Yes, life gets to us at the oddest times but I too talk to my soul a lot just as David did and thank God the tide always comes in.

Beautiful post.

Thanks,
Dianne

Lisa notes... said...

I've heard Pepperdine is so beautiful. It is a hard feeling when a child leaves home. Only the Lord can really heal our anxiety--I'm still praying he works on me to heal all of mine. I love quoting that scripture to myself in those dark moments of the night. Thanks for sharing your story.

michelle said...

i've experienced this too. thanks to you and charlotte for all your love and support!

Anonymous said...

Clif, This post was so well-written. You took me back in time and I felt like I was right there with you in the parking lot. Very descriptive and heart-felt. Bless you.

Donnie said...

All the changes in life are scary but doors we have to walk through. I'm glad your tide came back in for many it never does. Have a blessed Sunday.

Sr Crystal Mary Lindsey said...

Hello Clif, I think your first child is the one that seems to tear you up the most, with each of their new experiences. I know this was so for myself. It is also wonderful for me as a woman who grew up without a father and one who was both parents to her own children, to see a man care. You are the second blog I have visited today and seen this. May God bless your father caring heart. My daughter recently gave me 'Experiencing Fathers Embrace' a book to help me comprhend this.
Your children were very blessed to have you as their daddy.

Kaye Swain - SandwichINK said...

Thank you for a very interesting and encouraging post. I know this feeling so well, myself! Like you, I find the only real solution is time with God - lots of prayer combined with digging into the many encouraging Bible verses I've underlined, listening to comforting praise and worship music, or, if I'm on the run, listening to one of the verse by verse Bible studies on my iPod. Such encouragement. Have a blessed Sunday!

Joan Hall said...

Clif - very good post.
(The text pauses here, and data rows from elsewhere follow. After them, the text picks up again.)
/-! ## Issue -/

/-- Issue on the lanes: while issue is held, and before the lane's next slot, nothing happens (R117, R443); the
instruction of a lane's one ready group is the next to execute (R186, R187); and the group that ranks first among some
is one of them, with no older one among them (R187). A pending run starts (R94). A leaf fill puts the instruction's
bytes into the cache, or parks the group for a page (R60, R61). A value that arrives fills its register lane (R111); the
pod-tier loads of one request, once each is the first of its thread and no store of the group to their sector is on its
way, read their places then, in the order of their threads (R219, R343; that they are read when the value arrives, where R343
fixes no time, is the model's choice: log entry 22), or fault where the module is lost or the place holds an error, the
registers keeping what they hold (R210, R351). -/
def Obligations.LanesIssueStartAndFill : Prop :=
  ((∀ (s : State) (core lane : Nat), (s.issueHeld = true ∨ s.cycle < (SMap.find? (s.core core).slotAt lane).getD 0) →
        exec (.issueArbitration core lane) s = .next s)
    ∧ (∀ (s : State) (core lane gid next : Nat) (g : Group) (p : Path) (i : Instr), s.issueHeld = false →
        (SMap.find? (s.core core).slotAt lane).getD 0 ≤ s.cycle → s.onLane core lane = [(gid, g)] →
        SMap.find? s.groups gid = some g → g.busyDue = 0 → g.pendingSet = false → g.readySince = none →
        s.groupIssues g = true → g.issued = false → g.slot (s.pickSlot g) = some p → g.leafWord p = .instr p.off next i →
        (∀ k q, g.slot k = some q → g.leafWord q = .absent ∨ (∃ n i, g.leafWord q = .instr q.off n i)
          ∨ ∃ c, g.leafWord q = .bad q.off c) →
        ∃ t, exec (.issueArbitration core lane) s = .next t ∧ t.cur = some (.leaf gid (s.pickSlot g) next)
          ∧ SMap.find? t.groups gid = some { g with yielded := false, inRound := true }
          ∧ SMap.find? (t.core core).slotAt lane = some (s.cycle + 32))
    ∧ (∀ (s : State) (l : List (Nat × Group)) (e : Nat × Group), s.oldest l = some e →
        e ∈ l ∧ ∀ f ∈ l, ageLt (s.ageOf f.2) (s.ageOf e.2) = false)
    ∧ (∀ (s : State) (gid c : Nat) (g : Group) (r : Run), SMap.find? s.groups gid = some g → g.run = none →
        g.pend = some r → g.core = some c → s.stopping g = false → g.evicted = false →
        (SMap.find? (s.core c).slotAt g.lane).getD 0 ≤ s.cycle →
        exec (.leafRunStart gid) s = .next (s.putGroup gid ({ g with pend := none }.startRun r)))
    ∧ ∀ (s : State) (gid slot : Nat) (g : Group) (p : Path), SMap.find? s.groups gid = some g → g.core.isSome = true →
        g.slot slot = some p → g.park = none → g.evicted = false → SMap.find? g.ic p.off = none →
        (∀ m, s.leafMiss g p.off = some m → m.down = false →
          exec (.leafFill gid slot) s = .next (s.parkGroup gid (some slot) p.mask [m]))
        ∧ (s.leafMiss g p.off = none → g.redo = none →
          exec (.leafFill gid slot) s = .next ((s.keepLeaf g p.off).putGroup gid { g with
            ic := SMap.put g.ic p.off (leafBytesAt (s.leafByteAt g) p.off) })))
  ∧ (∀ (s : State) (gid reg thread : Nat) (g : Group) (f : Fill), SMap.find? s.groups gid = some g →
      g.fills.find? (fun f => f.reg == reg && f.thread == thread) = some f → g.host = none →
      (∀ w, f.src = .value w →
        exec (.fillArrival gid reg thread) s = .next (s.putGroup gid (g.fillLane reg thread (.ok w))))
      ∧ ∀ pl n sgn off c p, f.src = .podLoad pl n sgn off c → SMap.find? s.parts g.part = some p →
        let fs := g.fills.filter (fun x => x.src.together f.src)
        (∀ y ∈ fs, g.fills.find? (fun x => x.thread == y.thread && x.isPodLoad) = some y) →
        s.ownStoresPend gid pl = false → s.placeDown pl = false →
        let fault (c : Code) : Prop := exec (.fillArrival gid reg thread) s =
          .next ((((s.modGroup gid (fun g => fs.foldl (fun g f => g.failLane f.reg f.thread) g)).lateFault gid off
            (fs.map (fun f => { thread := f.thread, code := c }))).reapHost gid).answerInvs g.part)
        (s.placeLost pl = true → fault .moduleLost)
        ∧ (s.placeLost pl = false → s.placeBad pl 1 = true → fault .uePoison)
        ∧ (s.placeLost pl = false → s.placeBad pl 1 = false → fs = [f] →
          exec (.fillArrival gid reg thread) s = .next ((((s.podRead p pl n).2.modGroup gid (fun g =>
            g.fillLane reg thread (.ok (extend n sgn (s.podRead p pl n).1)))).reapHost gid).answerInvs g.part))
        ∧ (s.placeLost pl = false → s.placeBad pl 1 = false → ∃ t, exec (.fillArrival gid reg thread) s = .next t
          ∧ ∀ h y, SMap.find? t.groups gid = some h → y ∈ h.fills → y ∉ fs))

/-! ## Pages, saves and the slow clocks -/

/-- A table walk keeps the descriptor and the entry that it finds (R283); a page request takes a free tag and its
record and answer word are written, once the log has room (R294, R295); the host's count of consumed records reads as
stored (R294); an answer to an open request removes it and wakes who waits, a late one is counted (R296-R298). The
copy of a migration ends: it waits while an access to the source page is not performed (when that is, is the model's
choice: log entry 50); a poisoned source, a lost module, a failed stack under the new frame or a walk that fails abandons
it; else the copy is made and the entry switched in one step, the page's copies are dropped, and the command is answered
(R299-R303, R440). That an answer word whose STATUS is 0 is no answer is the model's choice (log entry 49). -/
def Obligations.PagesAreWalkedRequestedAndMigrated : Prop :=
  ((∀ (s : State) (core n obj page : Nat) (p : Part) (d : Desc) (q : Page), SMap.find? s.parts n = some p → p.num = n →
        SMap.find? (s.core core).otlb (otlbKey n obj) = none → s.walkDesc p obj = .ok d → frameOf p obj = none →
        65536 * page < d.size → SMap.find? (s.die (coreDie core)).port (portKey n obj page) = none →
        s.walkPage p d page = .here q →
        ∃ t, exec (.tableWalk core n obj page) s = .next t ∧ SMap.find? (t.core core).otlb (otlbKey n obj) = some d
          ∧ SMap.find? (t.die (coreDie core)).port (portKey n obj page) = some q)
    ∧ ∀ (s : State) (n tag : Nat) (p : Part) (l : PageLog), SMap.find? s.parts n = some p → p.log = some l → 0 < l.size →
        (∀ obj page r, p.reqs.find? (fun r => r.obj == obj && r.page == page && r.tag.isNone) = some r → tag < 4096 →
          p.reqs.any (fun r => r.tag == some tag) = false → l.next < s.hbmWord p.keyId l.cons + l.size →
          let s1 := s.homeStore p.keyId (addrBytes (l.ans + 8 * tag) (bytesOf 8 0))
          exec (.pageRequestRecord n obj page tag) s = .next ((s1.hostWrite (addrBytes (l.base + 32 * (l.next % l.size))
            ((recordWords r tag l.next).flatMap (fun w => bytesOf 8 w)))).modPart n (fun p => { p with
              log := some { l with next := l.next + 1 }
              reqs := p.reqs.map (fun x => if x = r then { r with tag := some tag, seq := some (l.next + 1) } else x) })))
        ∧ (∀ k : Word, l.cons % 8 = 0 → s.hbmGone l.cons = false →
          ∃ t, exec (.consaddrWrite n k) s = .next t ∧ t.hbmWord p.keyId l.cons = k.toNat)
        ∧ ∀ w : Word, tag < 4096 → bits w.toNat 56 8 ≠ 0 →
          let s1 := s.windowWrite p.keyId (addrBytes (l.ans + 8 * tag) (bytesOf 8 w.toNat))
          let hit (r : PageReq) : Bool := r.tag == some tag && r.seq.map (· % 2 ^ 48) == some (bits w.toNat 0 48)
          (∀ r, p.reqs.find? hit = some r → exec (.pageAnswer n tag w) s =
            .next ((s1.modPart n (fun p => { p with reqs := p.reqs.erase r })).wakePage n r.obj r.page false
              (bits w.toNat 56 8 != 1)))
          ∧ (p.reqs.find? hit = none → ∃ t, exec (.pageAnswer n tag w) s = .next t
            ∧ SMap.find? t.parts n = some { p with lateAnswers := p.lateAnswers + 1 }))
  ∧ (∀ (s : State) (n obj page : Nat) (m : Migration) (p : Part) (d : Desc) (q : Page),
      s.migrations.find? (fun m => m.started && m.part == n && m.obj == obj && m.page == page) = some m →
      SMap.find? s.parts n = some p → s.pageOf p obj page = .ok (d, q) →
      let i := Instr.migrationCopyEnd n obj page
      let src := (s.placeOf d q 0).1
      let dst := (s.placeOf d { alt := m.alt, frame := m.frame } 0).1
      (s.pageBusy n src = true → exec i s = .next s)
      ∧ (s.pageBusy n src = false →
        ((s.placeLost src = true ∨ s.placeLost dst = true) → exec i s = .next (s.abortMig m p .moduleLost))
        ∧ (s.placeLost src = false → s.placeLost dst = false → s.placeDown src = false → s.placeDown dst = false →
          (s.placeBad src 65536 = true → exec i s = .next ((s.poisonPage src).abortMig m p .uePoison))
          ∧ (s.placeBad src 65536 = false → s.placeFailed dst = true → exec i s = .next (s.abortMig m p .uePoison))
          ∧ (s.placeBad src 65536 = false → s.placeFailed dst = false →
            let u := ((((s.copyPage p src dst).moveIdle src dst).dropMig m).putEntry p d page
              (entryWord { alt := m.alt, frame := m.frame } false)).invalidate n (some obj) (some page)
            let w := match src.page with
              | some k => u.loseLines (span (512 * k) 512)
              | none => u
            exec i s = .next ((w.answer.wakePage n obj page true false).startMigs)))))
  ∧ ∀ (s : State) (n obj page : Nat) (m : Migration) (p : Part) (c : Code),
      s.migrations.find? (fun m => m.started && m.part == n && m.obj == obj && m.page == page) = some m →
      SMap.find? s.parts n = some p → s.pageOf p obj page = .error c →
      exec (.migrationCopyEnd n obj page) s = .next (s.abortMig m p c)
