-- ==== Sys2Proof/Laws/State.lean ====
section
/-! SUPPORT. One lemma for each field of the state and each named update: what the update changes and what it leaves. -/
namespace Sys2Proof.Machine

/-! `State.modGroup` -/

@[simp] theorem State.modGroup_cycle (s : State) (g : Nat) (f : Group → Group) : (s.modGroup g f).cycle = s.cycle := rfl
@[simp] theorem State.modGroup_cur (s : State) (g : Nat) (f : Group → Group) : (s.modGroup g f).cur = s.cur := rfl
@[simp] theorem State.modGroup_schedule (s : State) (g : Nat) (f : Group → Group) : (s.modGroup g f).schedule = s.schedule := rfl
@[simp] theorem State.modGroup_fresh (s : State) (g : Nat) (f : Group → Group) : (s.modGroup g f).fresh = s.fresh := rfl
@[simp] theorem State.modGroup_nextId (s : State) (g : Nat) (f : Group → Group) : (s.modGroup g f).nextId = s.nextId := rfl
@[simp] theorem State.modGroup_hbm (s : State) (g : Nat) (f : Group → Group) : (s.modGroup g f).hbm = s.hbm := rfl
@[simp] theorem State.modGroup_hbmTag (s : State) (g : Nat) (f : Group → Group) : (s.modGroup g f).hbmTag = s.hbmTag := rfl
@[simp] theorem State.modGroup_noise (s : State) (g : Nat) (f : Group → Group) : (s.modGroup g f).noise = s.noise := rfl
@[simp] theorem State.modGroup_poison (s : State) (g : Nat) (f : Group → Group) : (s.modGroup g f).poison = s.poison := rfl
@[simp] theorem State.modGroup_hostMem (s : State) (g : Nat) (f : Group → Group) : (s.modGroup g f).hostMem = s.hostMem := rfl
@[simp] theorem State.modGroup_modMem (s : State) (g : Nat) (f : Group → Group) : (s.modGroup g f).modMem = s.modMem := rfl
@[simp] theorem State.modGroup_modTag (s : State) (g : Nat) (f : Group → Group) : (s.modGroup g f).modTag = s.modTag := rfl
@[simp] theorem State.modGroup_modPoison (s : State) (g : Nat) (f : Group → Group) : (s.modGroup g f).modPoison = s.modPoison := rfl
@[simp] theorem State.modGroup_podCopies (s : State) (g : Nat) (f : Group → Group) : (s.modGroup g f).podCopies = s.podCopies := rfl
@[simp] theorem State.modGroup_sram (s : State) (g : Nat) (f : Group → Group) : (s.modGroup g f).sram = s.sram := rfl
@[simp] theorem State.modGroup_sramTag (s : State) (g : Nat) (f : Group → Group) : (s.modGroup g f).sramTag = s.sramTag := rfl
@[simp] theorem State.modGroup_sramPoison (s : State) (g : Nat) (f : Group → Group) : (s.modGroup g f).sramPoison = s.sramPoison := rfl
@[simp] theorem State.modGroup_lines (s : State) (g : Nat) (f : Group → Group) : (s.modGroup g f).lines = s.lines := rfl
@[simp] theorem State.modGroup_lineFloor (s : State) (g : Nat) (f : Group → Group) : (s.modGroup g f).lineFloor = s.lineFloor := rfl
@[simp] theorem State.modGroup_cores (s : State) (g : Nat) (f : Group → Group) : (s.modGroup g f).cores = s.cores := rfl
@[simp] theorem State.modGroup_groves (s : State) (g : Nat) (f : Group → Group) : (s.modGroup g f).groves = s.groves := rfl
@[simp] theorem State.modGroup_dies (s : State) (g : Nat) (f : Group → Group) : (s.modGroup g f).dies = s.dies := rfl
@[simp] theorem State.modGroup_parts (s : State) (g : Nat) (f : Group → Group) : (s.modGroup g f).parts = s.parts := rfl
@[simp] theorem State.modGroup_tasks (s : State) (g : Nat) (f : Group → Group) : (s.modGroup g f).tasks = s.tasks := rfl
@[simp] theorem State.modGroup_clusters (s : State) (g : Nat) (f : Group → Group) : (s.modGroup g f).clusters = s.clusters := rfl
@[simp] theorem State.modGroup_groups (s : State) (g : Nat) (f : Group → Group) : (s.modGroup g f).groups = SMap.mod s.groups g f := rfl
@[simp] theorem State.modGroup_streams (s : State) (g : Nat) (f : Group → Group) : (s.modGroup g f).streams = s.streams := rfl
@[simp] theorem State.modGroup_heads (s : State) (g : Nat) (f : Group → Group) : (s.modGroup g f).heads = s.heads := rfl
@[simp] theorem State.modGroup_graphs (s : State) (g : Nat) (f : Group → Group) : (s.modGroup g f).graphs = s.graphs := rfl
@[simp] theorem State.modGroup_roots (s : State) (g : Nat) (f : Group → Group) : (s.modGroup g f).roots = s.roots := rfl
@[simp] theorem State.modGroup_hbmCtl (s : State) (g : Nat) (f : Group → Group) : (s.modGroup g f).hbmCtl = s.hbmCtl := rfl
@[simp] theorem State.modGroup_migrations (s : State) (g : Nat) (f : Group → Group) : (s.modGroup g f).migrations = s.migrations := rfl
@[simp] theorem State.modGroup_resvs (s : State) (g : Nat) (f : Group → Group) : (s.modGroup g f).resvs = s.resvs := rfl
@[simp] theorem State.modGroup_budsOut (s : State) (g : Nat) (f : Group → Group) : (s.modGroup g f).budsOut = s.budsOut := rfl
@[simp] theorem State.modGroup_returns (s : State) (g : Nat) (f : Group → Group) : (s.modGroup g f).returns = s.returns := rfl
@[simp] theorem State.modGroup_closes (s : State) (g : Nat) (f : Group → Group) : (s.modGroup g f).closes = s.closes := rfl
@[simp] theorem State.modGroup_crown (s : State) (g : Nat) (f : Group → Group) : (s.modGroup g f).crown = s.crown := rfl

/-! `State.putGroup` -/

@[simp] theorem State.putGroup_cycle (s : State) (n : Nat) (g : Group) : (s.putGroup n g).cycle = s.cycle := rfl
@[simp] theorem State.putGroup_cur (s : State) (n : Nat) (g : Group) : (s.putGroup n g).cur = s.cur := rfl
@[simp] theorem State.putGroup_schedule (s : State) (n : Nat) (g : Group) : (s.putGroup n g).schedule = s.schedule := rfl
@[simp] theorem State.putGroup_fresh (s : State) (n : Nat) (g : Group) : (s.putGroup n g).fresh = s.fresh := rfl
@[simp] theorem State.putGroup_nextId (s : State) (n : Nat) (g : Group) : (s.putGroup n g).nextId = s.nextId := rfl
@[simp] theorem State.putGroup_hbm (s : State) (n : Nat) (g : Group) : (s.putGroup n g).hbm = s.hbm := rfl
@[simp] theorem State.putGroup_hbmTag (s : State) (n : Nat) (g : Group) : (s.putGroup n g).hbmTag = s.hbmTag := rfl
@[simp] theorem State.putGroup_noise (s : State) (n : Nat) (g : Group) : (s.putGroup n g).noise = s.noise := rfl
@[simp] theorem State.putGroup_poison (s : State) (n : Nat) (g : Group) : (s.putGroup n g).poison = s.poison := rfl
@[simp] theorem State.putGroup_hostMem (s : State) (n : Nat) (g : Group) : (s.putGroup n g).hostMem = s.hostMem := rfl
@[simp] theorem State.putGroup_modMem (s : State) (n : Nat) (g : Group) : (s.putGroup n g).modMem = s.modMem := rfl
@[simp] theorem State.putGroup_modTag (s : State) (n : Nat) (g : Group) : (s.putGroup n g).modTag = s.modTag := rfl
@[simp] theorem State.putGroup_modPoison (s : State) (n : Nat) (g : Group) : (s.putGroup n g).modPoison = s.modPoison := rfl
@[simp] theorem State.putGroup_podCopies (s : State) (n : Nat) (g : Group) : (s.putGroup n g).podCopies = s.podCopies := rfl
@[simp] theorem State.putGroup_sram (s : State) (n : Nat) (g : Group) : (s.putGroup n g).sram = s.sram := rfl
@[simp] theorem State.putGroup_sramTag (s : State) (n : Nat) (g : Group) : (s.putGroup n g).sramTag = s.sramTag := rfl
@[simp] theorem State.putGroup_sramPoison (s : State) (n : Nat) (g : Group) : (s.putGroup n g).sramPoison = s.sramPoison := rfl
@[simp] theorem State.putGroup_lines (s : State) (n : Nat) (g : Group) : (s.putGroup n g).lines = s.lines := rfl
@[simp] theorem State.putGroup_lineFloor (s : State) (n : Nat) (g : Group) : (s.putGroup n g).lineFloor = s.lineFloor := rfl
@[simp] theorem State.putGroup_cores (s : State) (n : Nat) (g : Group) : (s.putGroup n g).cores = s.cores := rfl
@[simp] theorem State.putGroup_groves (s : State) (n : Nat) (g : Group) : (s.putGroup n g).groves = s.groves := rfl
@[simp] theorem State.putGroup_dies (s : State) (n : Nat) (g : Group) : (s.putGroup n g).dies = s.dies := rfl
@[simp] theorem State.putGroup_parts (s : State) (n : Nat) (g : Group) : (s.putGroup n g).parts = s.parts := rfl
@[simp] theorem State.putGroup_tasks (s : State) (n : Nat) (g : Group) : (s.putGroup n g).tasks = s.tasks := rfl
@[simp] theorem State.putGroup_clusters (s : State) (n : Nat) (g : Group) : (s.putGroup n g).clusters = s.clusters := rfl
@[simp] theorem State.putGroup_groups (s : State) (n : Nat) (g : Group) : (s.putGroup n g).groups = SMap.put s.groups n g := rfl
@[simp] theorem State.putGroup_streams (s : State) (n : Nat) (g : Group) : (s.putGroup n g).streams = s.streams := rfl
@[simp] theorem State.putGroup_heads (s : State) (n : Nat) (g : Group) : (s.putGroup n g).heads = s.heads := rfl
@[simp] theorem State.putGroup_graphs (s : State) (n : Nat) (g : Group) : (s.putGroup n g).graphs = s.graphs := rfl
@[simp] theorem State.putGroup_roots (s : State) (n : Nat) (g : Group) : (s.putGroup n g).roots = s.roots := rfl
@[simp] theorem State.putGroup_hbmCtl (s : State) (n : Nat) (g : Group) : (s.putGroup n g).hbmCtl = s.hbmCtl := rfl
@[simp] theorem State.putGroup_migrations (s : State) (n : Nat) (g : Group) : (s.putGroup n g).migrations = s.migrations := rfl
@[simp] theorem State.putGroup_resvs (s : State) (n : Nat) (g : Group) : (s.putGroup n g).resvs = s.resvs := rfl
@[simp] theorem State.putGroup_budsOut (s : State) (n : Nat) (g : Group) : (s.putGroup n g).budsOut = s.budsOut := rfl
@[simp] theorem State.putGroup_returns (s : State) (n : Nat) (g : Group) : (s.putGroup n g).returns = s.returns := rfl
@[simp] theorem State.putGroup_closes (s : State) (n : Nat) (g : Group) : (s.putGroup n g).closes = s.closes := rfl
@[simp] theorem State.putGroup_crown (s : State) (n : Nat) (g : Group) : (s.putGroup n g).crown = s.crown := rfl
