/-- A command of a locked or running partition is refused (R399). -/
theorem mailbox_locked (h : CommandReady s v false) (hp : SMap.find? s.parts n = some p) (ht : p.tdi ≠ .unlocked)
    (body : Part → State → State) : mailbox s v false (onUnlocked n body) = .next s.refuse := by
  rw [mailbox_ready h, onUnlocked_locked hp ht]

/-! ## Settings of a root (R18, R19) -/

/-- A budget fits its fields and holds no inherit code. -/
theorem budgetsOk_iff (b : Budgets) : budgetsOk b = true ↔ b.blreg < 0xFFFFF ∧ b.bsram < 0xFFFFF ∧ b.bob < 0xFFFFF ∧
    b.btag < 15 ∧ b.bgrove < 255 ∧ b.bstrm < 0xFFF ∧ b.bbud < 0xFFFF := by
  simp [budgetsOk, and_assoc]

theorem State.poolOk_iff (s : State) (base cnt : Nat) : s.poolOk base cnt = true ↔
    cnt ≤ 2048 ∧ 2048 * s.pkg ≤ base ∧ base + cnt ≤ 2048 * s.pkg + 2032 := by
  simp [State.poolOk, and_assoc]

theorem policyOk_iff (prio lease fp : Nat) : policyOk prio lease fp = true ↔
    prio ≤ 15 ∧ 1 ≤ lease ∧ lease ≤ 255 ∧ fp ≤ 2 := by
  simp [policyOk, and_assoc]

theorem execPartcreate_system {a : PartParams} (h : CommandReady s v false) (hv : s.viaSystem v = true)
    (hn : a.num ≤ 15) (hfree : SMap.find? s.parts a.num = none) (ht : a.tenant ≠ 0xFFFFFFFF)
    (hb : budgetsOk a.bud = true) (hp : s.poolOk a.poolBase a.poolCnt = true)
    (hl : policyOk a.prio a.lease a.fpolicy = true) :
    execPartcreate v a s = .next (State.answer { s with nextId := s.nextId + 1, parts := SMap.put s.parts a.num {
      num := a.num, tenant := a.tenant, poolBase := a.poolBase, poolCnt := a.poolCnt, bud := a.bud, prio := a.prio
      lease := a.lease, fpolicy := a.fpolicy, system := a.system, keyId := s.nextId } }) := by
  have hcond : (!s.viaSystem v || decide (15 < a.num) || (SMap.find? s.parts a.num).isSome || a.tenant == 0xFFFFFFFF
      || !budgetsOk a.bud || !s.poolOk a.poolBase a.poolCnt || !policyOk a.prio a.lease a.fpolicy) = false := by
    rw [hv, hfree, hb, hp, hl, beq_eq_false_iff_ne.mpr ht, decide_eq_false (Nat.not_lt.mpr hn)]
    rfl
  rw [execPartcreate, mailbox_ready h]
  cases v with
  | base => cases hv
  | part k => exact congrArg _ (if_neg (Bool.not_eq_true _ ▸ hcond))

/-- Through the package's range no further partition is created (R19). -/
theorem execPartcreate_base (a : PartParams) (h : CommandReady s .base false) (hp : SMap.find? s.parts n = some p) :
    execPartcreate .base a s = .next s.refuse := by
  have hne : s.parts.isEmpty = false := by cases hs : s.parts <;> simp_all
  rw [execPartcreate, mailbox_ready h]
  simp [hne]

/-- `ROOTSET` writes the root's image and notes its address; no more of the partition changes, and it is answered. -/
theorem execRootset_unlocked {ptr : Word} (h : CommandReady s v false) (hp : SMap.find? s.parts n = some p)
    (ht : p.tdi = .unlocked) (hd : p.dir.isSome = true) (hr : (s.rootPlace p ptr).isSome = true)
    (hno : ∀ e ∈ s.tasks, e.2.part ≠ n) : ∃ u, WorkSame s u
      ∧ execRootset v n ptr s = .next (u.modPart n (fun p => { p with root := some ptr })).answer := by
  have hany : s.tasks.any (fun e => e.2.part == n) = false := by simpa [List.any_eq_false] using hno
  rw [execRootset, mailbox_unlocked h hp ht]
  simp only [Option.isNone_eq_false_iff.mpr hd, Option.isNone_eq_false_iff.mpr hr, hany, Bool.or_self,
    Bool.false_eq_true, if_false]
  refine ⟨_, WorkSame.foldl _ (fun s i => ?_) _ s, rfl⟩
  split
  · exact (WorkSame.freeWord s).trans (WorkSame.devStore _ _ _ _ _)
  · exact WorkSame.devStore _ _ _ _ _

/-- The settings of a partition that a patch asks for. -/
def Part.patched (p : Part) (a : PartPatch) : Part :=
  { p with
    poolBase := a.poolBase.getD p.poolBase, poolCnt := a.poolCnt.getD p.poolCnt, bud := a.bud.getD p.bud
    prio := a.prio.getD p.prio, lease := a.lease.getD p.lease, fpolicy := a.fpolicy.getD p.fpolicy }

theorem execPartset_unlocked {a : PartPatch} (h : CommandReady s v false) (hp : SMap.find? s.parts n = some p)
    (ht : p.tdi = .unlocked) (hb : budgetsOk (p.patched a).bud = true)
    (hpool : s.poolOk (p.patched a).poolBase (p.patched a).poolCnt = true)
    (hl : policyOk (p.patched a).prio (p.patched a).lease (p.patched a).fpolicy = true)
    (hs : ∀ e ∈ s.streams, e.2.part = n → e.1 < 2048 * s.pkg + 2032 →
      (p.patched a).poolBase ≤ e.1 ∧ e.1 < (p.patched a).poolBase + (p.patched a).poolCnt) :
    execPartset v n a s = .next (((s.modPart n (fun _ => p.patched a)).rewriteRoot (p.patched a)).answer) := by
  have hany : s.streams.any (fun e => e.2.part == n && e.1 < 2048 * s.pkg + 2032
      && !(decide ((p.patched a).poolBase ≤ e.1) && decide (e.1 < (p.patched a).poolBase + (p.patched a).poolCnt)))
      = false := by
    rw [List.any_eq_false]
    intro e he
    have := hs e he
    simp only [Bool.and_eq_true, beq_iff_eq, decide_eq_true_eq, Bool.not_eq_true', not_and, Bool.not_eq_false]
    exact fun h => this h.1 h.2
  have hcond : (!budgetsOk (p.patched a).bud || !s.poolOk (p.patched a).poolBase (p.patched a).poolCnt
      || !policyOk (p.patched a).prio (p.patched a).lease (p.patched a).fpolicy || s.streams.any (fun e =>
        e.2.part == n && e.1 < 2048 * s.pkg + 2032
        && !(decide ((p.patched a).poolBase ≤ e.1) && decide (e.1 < (p.patched a).poolBase + (p.patched a).poolCnt))))
      = false := by
    rw [hb, hpool, hl, hany]
    rfl
  rw [execPartset, mailbox_unlocked h hp ht]
  exact congrArg _ (if_neg (Bool.not_eq_true _ ▸ hcond))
It's true we have ups and downs (those who say they are never down, deceive themselves). I love the analogy of the tide coming in.

Blessings,
Joan

Ginger~~Enchanting Cottage said...

This is so true the tides come and go.It is truly a blessing that we have the Lord in our life when the tide does come.
Blessings,
Ginger

Saleslady371 said...

You are such a precious father.

Renee said...

The love you have for your children comes through! I remember when our oldest left home for college, I cried all the way home from leaving here there, and cried for a week solid after. So difficult! By the time our seventh child left home, I was calm about it :)....Thanks for sharing, it brought up old memories for me to smile about.

Anita Johnson said...

I felt the same way when we dropped our kids off at Wheaton College in Illinois...then I passed the school's motto carved into the wall, "For Christ and His Kingdom". A good reminder for parents about Who really is in charge!

Sandi@ Rose Chintz Cottage said...

Dear Clif,
I felt the same way when my second son went away to Bible College on the other side of the country. Just three months before that, my oldest son had gotten married. Then the following August, my youngest went off to university 2000 miles away. Since all three of my sons left home within the year, it took some getting used to for sure. But God worked it all out and filled the void with Himself and sent others my way to minister to. My job as a stay-at-home mom was over but He still had work for me to do. And to my surprise, He still does! Thanks for a wonderful post.